Processing continues at operation 1002, where a received bitstream including camera parameter flags and indicators is received and decoded using any suitable technique or techniques. Notably, the bitstream may include any flags, parameters, indicators, etc. as discussed with respect to FIG. 9, which may be decoded to reconstruct. Processing continues at operation 1002, where a first camera parameter type is selected. For example, each of the discussed camera parameters may be processed in turn.
Processing continues at decision operation 904, where a determination is made as to whether, for the selected camera parameter type, a particular or shared parameter value flag for the selected camera parameter type is set to on (e.g., 1). If not, processing continues at operation 1005, where a camera parameter value is decoded for each of the cameras of the camera array. For example, due to the cameras not sharing a particular or shared parameter value, the value for each camera is then decoded separately.

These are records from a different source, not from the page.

theorem modeChangeOp_good (h : s.Good ql pp qq tv) (estop low : Bool) :
     (modeChangeOp estop low s).Good ql pp qq tv := by
  unfold modeChangeOp
  repeat' (first
    | with_reducible assumption
    | with_reducible apply sampleLine_good
    | with_reducible apply runChange_good
    | with_reducible refine pair_good (by assumption) ?_
    | with_reducible refine triple_good (by assumption) ?_
    | (intro _ _)
    | intro _
    | dsimp only
    | split
    | with_reducible rfl
    | (fail_if_no_progress (with_reducible refine good_upd ?_ rfl (fun _ => rfl) (fun _ => rfl))))

theorem modeTick_good (h : s.Good ql pp qq tv) (low : Bool) :
     (modeTick low s).Good ql pp qq tv := by
  unfold modeTick
  repeat' (first
    | with_reducible assumption
    | with_reducible apply sampleLine_good
    | with_reducible apply runChange_good
    | with_reducible refine pair_good (by assumption) ?_
    | with_reducible refine triple_good (by assumption) ?_
    | (intro _ _)
    | intro _
    | dsimp only
    | split
    | with_reducible rfl
    | (fail_if_no_progress (with_reducible refine good_upd ?_ rfl (fun _ => rfl) (fun _ => rfl))))

theorem takeoverEntry_good (h : s.Good ql pp qq tv) (low : Bool) :
     (takeoverEntry low s).Good ql pp qq tv := by
  unfold takeoverEntry
  repeat' (first
    | with_reducible assumption
    | with_reducible apply put_good
    | with_reducible apply sampleLine_good
    | with_reducible apply takeoverEntered_good
    | with_reducible apply changeMode_good
    | with_reducible refine pair_good (by assumption) ?_
    | with_reducible refine triple_good (by assumption) ?_
    | (intro _ _)
    | intro _
    | dsimp only
    | split
    | with_reducible rfl
    | (fail_if_no_progress (with_reducible refine good_upd ?_ rfl (fun _ => rfl) (fun _ => rfl))))

theorem drainEnd_good (h : s.Good ql pp qq tv) :
     (drainEnd s).Good ql pp qq tv := by
  unfold drainEnd
  repeat' (first
    | with_reducible assumption
    | with_reducible apply raiseVector_good
    | with_reducible apply changeMode_good
    | (intro _ _)
    | intro _
    | dsimp only
    | split
    | with_reducible rfl
    | (fail_if_no_progress (with_reducible refine good_upd ?_ rfl (fun _ => rfl) (fun _ => rfl))))

theorem handoverTick_good (h : s.Good ql pp qq tv) :
     (handoverTick s).Good ql pp qq tv := by
  unfold handoverTick
  repeat' (first
    | with_reducible assumption
    | with_reducible apply flag_good
    | with_reducible apply inc_good
    | with_reducible apply dropLine_good
    | with_reducible apply changeMode_good
    | (intro _ _)
    | intro _
    | dsimp only
    | split
    | with_reducible rfl
    | (fail_if_no_progress (with_reducible refine good_upd ?_ rfl (fun _ => rfl) (fun _ => rfl))))

theorem handlerTmoOp_good (h : s.Good ql pp qq tv) :
     (handlerTmoOp s).Good ql pp qq tv := by
  unfold handlerTmoOp
  repeat' (first
    | with_reducible assumption
    | with_reducible apply raiseSafe_good
    | (intro _ _)
    | intro _
    | dsimp only
    | split
    | with_reducible rfl
    | (fail_if_no_progress (with_reducible refine good_upd ?_ rfl (fun _ => rfl) (fun _ => rfl))))

theorem safeEntryOp_good (h : s.Good ql pp qq tv) :
     (safeEntryOp s).Good ql pp qq tv := by
  unfold safeEntryOp
  repeat' (first
    | with_reducible assumption
    | with_reducible apply put_good
    | with_reducible apply raiseVector_good
    | with_reducible apply forDrovers_good
    | with_reducible apply dueVector_good
    | with_reducible apply txSafe_good
    | with_reducible apply laneStop_good
    | with_reducible apply ciphWipe_good
    | with_reducible apply dropLine_good
    | with_reducible apply dmaSafeStop_good
    | with_reducible apply enterMode_good
    | (intro _ _)
    | intro _
    | dsimp only
    | split
    | with_reducible rfl
    | (fail_if_no_progress (with_reducible refine good_upd ?_ rfl (fun _ => rfl) (fun _ => rfl))))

If the particular or shared parameter value flag for the selected camera parameter type is set to on (e.g., 1), processing continues at operation 1006, where an indicator or value or the like of the particular or shared parameter value is decoded and set for all of the cameras in the camera array. That is, each camera is assigned the same value (or in the context of position information, the position of each camera is determined using the decoded information as discussed below) for the particular or shared parameter value. Operations 1004-1006 provide for the decode of efficiently packed camera information such that shared camera information may be flagged and encoded once. For example, if the focal length for each of the cameras in the camera is the same, a shared focal length flag (or focal length flag or the like) may be decoded to be on (e.g., 1) and the shared or particular focal length or an indicator thereof is decoded and assigned to each camera. However, if the shared focal length flag is decoded to be off (e.g., 0), the focal length of each camera is separately decoded. As with encode, in some embodiments, a shared flag of 1 may be set and indicators transmitted that are applied until the flag is switched to 0 and then new parameters are sent. For example, each camera may be assigned a flag of 1 to indicate the share is continued for the camera. The first camera with a differing focal length is then flagged to 0 and new parameters are sent it is noted that such flags may be set for a number of cameras and then changed.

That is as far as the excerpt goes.